TASK TO CARRY OUT — In the entries that follow, the lines from the one with "let lost := d.chip.partsLost k" through the one with "if k < 26 then" are the ones to write out, exactly and with both ends included. Nothing else should appear.

WORKING DATA START

/-- A set is judged and, if plausible, goes into force from the first threshold at least 256 ns ahead (R489 to R491). -/
def calRunDone (kind unit : Nat) (values : List Int) (temp : Int) (limits : Bool) (left : Nat) (d : Dev) : Dev :=
  let u := d.chip.calUnit kind unit
  let values := u.newSet kind values
  if !u.running ∨ (kind = 5 ∧ Tab.get 0 d.chip.cal.phyLeft unit ≠ 0) ∨ d.chip.thm.tripped then d
  else
    let d := d.count F.CAL_RUNS
    let d := d.onUnit kind unit fun u => { u with running := false, ran := true, temp }
    if limits && calPlausible kind (if u.source = 3 then 2 else 1) u.base values then
      d.onUnit kind unit fun u => { u with goal := some values, due := if u.goal.isSome then nextFrame d.chip.frm.cur else d.chip.actsAt left }
    else
      let d := d.onUnit kind unit fun u => { u with rejects := satAdd 10 u.rejects 1 }
      ((d.count F.CAL_REJECTS).flag F.CAL_INT_STATUS_IMPLAUSIBLE).log { cls := clsCalibration, kind := 0, index := 0, detail := leBytes 1 kind ++ leBytes 2 unit }

/-! ## Stepping -/

/-- One value moves by at most `n` towards its goal. -/
def toward (n : Nat) (x goal : Int) : Int := if x < goal then min goal (x + n) else max goal (x - n)

/-- The largest step of value `i` of a kind's set at one threshold; none for a value without an analogue setting (R489,
R490). -/
def calStepOf (kind i : Nat) : Option Nat :=
  match kind with
  | 1 => if i % 4 = 0 then some (max 1 (Config.calStep 1)) else none
  | 2 => some (max 1 (Config.calStep 2))
  | 3 => some 1
  | 4 => if i % 22 = 0 then some 1 else none
  | 6 => some 1
  | 7 => if i % 2 = 0 then some 2 else none
  | _ => none

/-- One step of a set towards its goal. -/
def calStepSet (kind : Nat) (cur goal : List Int) : List Int :=
  goal.zipIdx.map fun p => match calStepOf kind p.2, cur[p.2]? with
    | some n, some x => toward n x p.1
    | _, _ => p.1

/-- A set has reached its goal at threshold `m`: APPLIED, and its record is to be written (R490, R493). -/
def Dev.calApplied (d : Dev) (kind unit m : Nat) : Dev :=
  let d := d.onUnit kind unit fun u => { u with goal := none, valid := true, frame := m, record := true }
  let done (k : Nat) (x : Ring) : Ring := if ringEndpoint k = unit then { x with retable := false } else x
  let d := if kind = 1 then d.onLight fun l => { l with rings := Tab.mapAll {} l.rings done } else d
  let d := if kind = 4 then (List.range 15).foldl (fun d k => d.onSrc (unit * 15 + k) fun x => { x with raised := false }) d else d
  d.flag F.CAL_INT_STATUS_APPLIED
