-- ==== Sys2Proof/Machine/Boot.lean ====
section
/-! DEFINITION. Bring-up, block states, resets with a fence, M warm reset, sequencers and takeover (chapter 17; R389,
R479). -/

namespace Sys2Proof.Machine

/-- Change a block. -/
def Dev.onBlock (d : Dev) (k : Nat) (f : Block → Block) : Dev := d.onChip fun c => c.setBlock k (f (c.block k))

/-! ## What a block holds -/

/-- The towers and stacks of a quadrant, block 22 to 25 (R13). -/
def quadMembers (k : Nat) : List Nat :=
  let q := k - 22
  if 22 ≤ k ∧ k < 26 then [2 * q, 2 * q + 1, 8 + 3 * q, 9 + 3 * q, 10 + 3 * q] else []

/-- The quadrant block of a tower or a stack. -/
def quadOf (k : Nat) : Option Nat := if k < 8 then some (22 + quadOfTower k) else if k < 20 then some (22 + quadOfStack (k - 8)) else none

/-- A tower or a stack may start: its quadrant is READY (R512). -/
def Chip.quadUp (c : Chip) (k : Nat) : Bool :=
  match quadOf k with
  | some q => (c.block q).up
  | none => true

/-- The loaded rooms that hold a block, or a die of a quadrant, as a member (R290, R512). -/
def Chip.roomsWith (c : Chip) (k : Nat) : List Nat :=
  let ks := if k < 22 then [k] else quadMembers k
  c.loadedRooms.filter fun r => ((c.image r).map fun i => i.blocks.any fun b => decide (b ∈ ks)).getD false

/-- Registers of an address range return to their reset values, but for those kept per requester (R117, R514); what reads show of
their events and counts leaves with the next publication (R52, R55). -/
def Dev.resetRegs (d : Dev) (lo hi : Nat) (keep : RegRow → Bool := fun _ => false) : Dev :=
  let inside (key : Nat) : Bool :=
    let a := key % 2 ^ 26
    decide (lo ≤ a) && decide (a < hi) && (match regAt a with
      | some x => x.1.sel ≠ .requester && !keep x.1
      | none => false)
  let d := d.onChip fun c => { c with regs := c.regs.filter fun p => !inside p.1 }
  { d with
    ev := Tab.keep d.ev fun k => !inside k
    cnt := Tab.keep d.cnt fun k => !inside (k / 32)
    dropEv := d.dropEv ++ (d.pubEv.map Prod.fst).filter inside
    dropCnt := d.dropCnt ++ (d.pubCnt.map Prod.fst).filter fun k => inside (k / 32)
    wm := Tab.keep d.wm fun k => !inside k }

/-! ## Starting -/

/-- The lines of a bundle that are good at its start (R500): neither found bad nor named in the retire list, itself or by
its ring. -/
def Chip.goodLines (c : Chip) (b : Nat) (bad : List Nat) : List Nat :=
  (List.range 18).filter fun l =>
    let k := b * 18 + l
    !bad.contains k && (c.cal.latest 1 k).isNone && (c.cal.latest 2 k).isNone

/-- A bundle's map is built and agreement follows in the first frame after READY (R215, R227). -/
def Dev.startBundle (d : Dev) (b : Nat) (f : StartFacts) : Dev :=
  let d := d.onHall fun h => { h with margin := (f.margins.filter fun x => x.1 / 18 = b).foldl (fun m x => Tab.put 0 m x.1 x.2) h.margin }
  let good := d.chip.goodLines b f.badLines
  let roles := buildRoles (d.chip.margin b) good
  let mask := ofBitList good
  d.onBundle b fun x => ({ x.setMap roles ((x.epoch + 1) % 65536) with
    goodBase := mask
    goodUpper := mask
    agreeDue := true
    st := 2 } : Bundle).settled

/-- A ring that the retire list names stays RETIRED; a latch stays parked (R228, R252, R500). -/
def Dev.retiredRing (d : Dev) (k : Nat) : Dev :=
  let d := d.onRing k fun x => { x with st := 4 }
  match ringLatch k with
  | some (ep, l) => d.onLatch ep l fun x => { x with retired := true }
  | none => d

/-- The rings of an endpoint have completed their start-up acquisition: those that are not retired are LOCKED, whatever they were before
(R252). -/
def Dev.acquireRings (d : Dev) (ep : Nat) : Dev :=
  d.onLight fun l => { l with
    acquired := Tab.ins l.acquired ep (some (d.chip.tileTemp ep))
    rings := Tab.mapAll {} l.rings fun k x => if ringEndpoint k = ep ∧ x.st ≠ 4 then { x with st := 5, due := none, lockTemp := none } else x }

/-- The bundles and latches of an endpoint start (R506). -/
def Dev.startEndpoint (d : Dev) (ep : Nat) (f : StartFacts) : Dev :=
  (bundlesOf ep).foldl (fun d b => d.startBundle b f) (d.acquireRings ep)

/-- March C- in destructive mode on all 272 slices of a tower with all four backgrounds (R177): its results show as those of any run,
and a slice that fails takes its position out of service. -/
def Dev.startMarch (d : Dev) (t : Nat) (cells : List BadCell) : Dev :=
  let d := d.memOp (.clear (pantryAddr (t * 512) 0) (512 * 2 ^ 22))
  let d := d.onTow fun x => { x with
    husk := Tab.keep x.husk fun k => k / 2 ^ 18 / 512 ≠ t
    errs := Tab.keep x.errs fun k => k / 2 ^ 18 / 512 ≠ t
    march := Tab.upd {} x.march t fun m => { m with rows := 0xFFFF, algo := 0, bg := 15, preserve := false, due := false } }
  let d := d.marchEnd t 0xFFFF 0 15 false cells
  d.onTow fun x => { x with pos := ((towerRows t).flatMap rowCores).foldl (fun p core =>
    Tab.upd {} p core fun y => { y with march := (Tab.get {} x.marchRes core).fail }) x.pos }

/-- The maps of the rows of a tower are those of `old` until the next threshold puts the present ones in force (R81). -/
def Dev.holdRows (d : Dev) (t : Nat) (old : Chip) : Dev :=
  (towerRows t).foldl (fun d w =>
    let o := old.row w
    d.onRow w fun n =>
      if n.st = o.st ∧ n.subEn = o.subEn ∧ n.subLogical = o.subLogical then n
      else { n with st := o.st, subEn := o.subEn, subLogical := o.subLogical, next := some (n.st, n.subEn, n.subLogical) }) d

/-- Row maps that wait take effect at a threshold (R81). -/
def Dev.rowMaps (d : Dev) : Dev :=
  d.onTow fun t => { t with rows := Tab.mapAll {} t.rows fun _ x => match x.next with
    | some n => { x with st := n.1, subEn := n.2.1, subLogical := n.2.2, next := none }
    | none => x }

/-- The start steps of a tower (R177, R498, R499): bonds tested, every slice marched and zeroed, FMAX measured, rows repaired, which
takes effect at the next threshold once frames run (R81). -/
def Dev.startTower (d : Dev) (t : Nat) (f : StartFacts) : Dev :=
  let old := d.chip
  let d := (d.bondTest t f.bonds).startMarch t f.cells
  let d := d.onTow fun x => { x with
    pos := (f.fmax.filter fun p => p.1 / 512 = t).foldl (fun p x => Tab.upd {} p x.1 fun y => { y with fmax := min (Tab.get 220 d.calFlash.fmax x.1) x.2 }) x.pos }
  let d := (towerRows t).foldl (fun d w => d.repairRow (d.outCause w) w) d
  if old.frm.begun then d.holdRows t old else d

/-- The start steps of a stack (R274, R282, R498). -/
def Dev.startCellar (d : Dev) (n : Nat) (f : StartFacts) : Dev := (d.startStack n).bondTest (8 + n) f.bonds

/-- Some part of a block is retired or fenced (R510). -/
def Chip.partsLost (c : Chip) (k : Nat) : Bool :=
  if k < 8 then (towerRows k).any (fun w => (c.row w).st ≠ 0 || (c.row w).next.any fun n => decide (n.1 ≠ 0)) || c.tow.pos.any fun p => p.1 / 512 = k && p.2.st ≠ 0
  else if k < 20 then c.cel.slices.any fun p => p.1 / 64 = k - 8 && p.2.retired
  else false

/-- A block begins its start steps (R510). -/
def Dev.beginStart (d : Dev) (k : Nat) : Dev :=
  let d := d.onBlock k fun b => { b with st := .starting, pendEn := false, fail := false, drain := false }
  let d := if k < 22 then (bundlesOf k).foldl (fun d b => d.onBundle b fun x => { x with st := 1 }) d else d
  if k < 22 then d.calLoadBlock k else d

/-- A block is READY (R506, R510); the towers and stacks that wait for a quadrant start (R512). -/
def Dev.blockReady (d : Dev) (k : Nat) : Dev :=
  let again := (d.chip.block k).viaReset
  let lost := d.chip.partsLost k
  let d := d.onBlock k fun b => { b with st := if lost then .degraded else .ready, viaReset := false }
  let d := d.flag F.GLB_INT_STATUS_READY
  let d := if again then d.flag F.GLB_INT_STATUS_RESET_DONE else d
  (quadMembers k).foldl (fun d j =>
    let b := d.chip.block j
    if b.st = .off && b.pendEn then d.beginStart j else d) d

/-- BLOCK_START_DONE (R506, R510): blocks 0 to 25 as GLB_BSTATE numbers them; 26 M's firmware, 27 the laser bank, 28 the
bundles of the M tile. -/
def blockStartDone (k : Nat) (f : StartFacts) (d : Dev) : Dev :=
  let c := d.chip
  if k < 26 then
    if (c.block k).st ≠ .starting ∨ !c.quadUp k then d
    else
      let d := if k < 8 then d.startTower k f else if k < 20 then d.startCellar (k - 8) f else d
      let d := if k < 22 then d.startEndpoint k f else d
      d.blockReady k
  else if !c.boot.started then d
  else if k = 26 then
    if c.boot.mfw || c.boot.warm || c.boot.recovery then d
    else (d.onChip fun c => { c with boot := { c.boot with mfw := true } }).flag F.GLB_INT_STATUS_READY
  else if k = 27 then
    if c.boot.laser then d
    else (d.onChip fun c => { c with boot := { c.boot with laser := true } }).flag F.GLB_INT_STATUS_READY
  else if k = 28 then
    if (c.bundle mCorridor).st ≠ 0 ∧ (c.bundle mCorridor).st ≠ 1 then d
    else ((((d.calLoad 1 22).calLoad 2 22).calLoad 3 22).startEndpoint 22 f).flag F.GLB_INT_STATUS_READY
  else d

WORKING DATA END

SOLUTION FOR THIS TASK —
  let lost := d.chip.partsLost k
  let d := d.onBlock k fun b => { b with st := if lost then .degraded else .ready, viaReset := false }
  let d := d.flag F.GLB_INT_STATUS_READY
  let d := if again then d.flag F.GLB_INT_STATUS_RESET_DONE else d
  (quadMembers k).foldl (fun d j =>
    let b := d.chip.block j
    if b.st = .off && b.pendEn then d.beginStart j else d) d

/-- BLOCK_START_DONE (R506, R510): blocks 0 to 25 as GLB_BSTATE numbers them; 26 M's firmware, 27 the laser bank, 28 the
bundles of the M tile. -/
def blockStartDone (k : Nat) (f : StartFacts) (d : Dev) : Dev :=
  let c := d.chip
  if k < 26 then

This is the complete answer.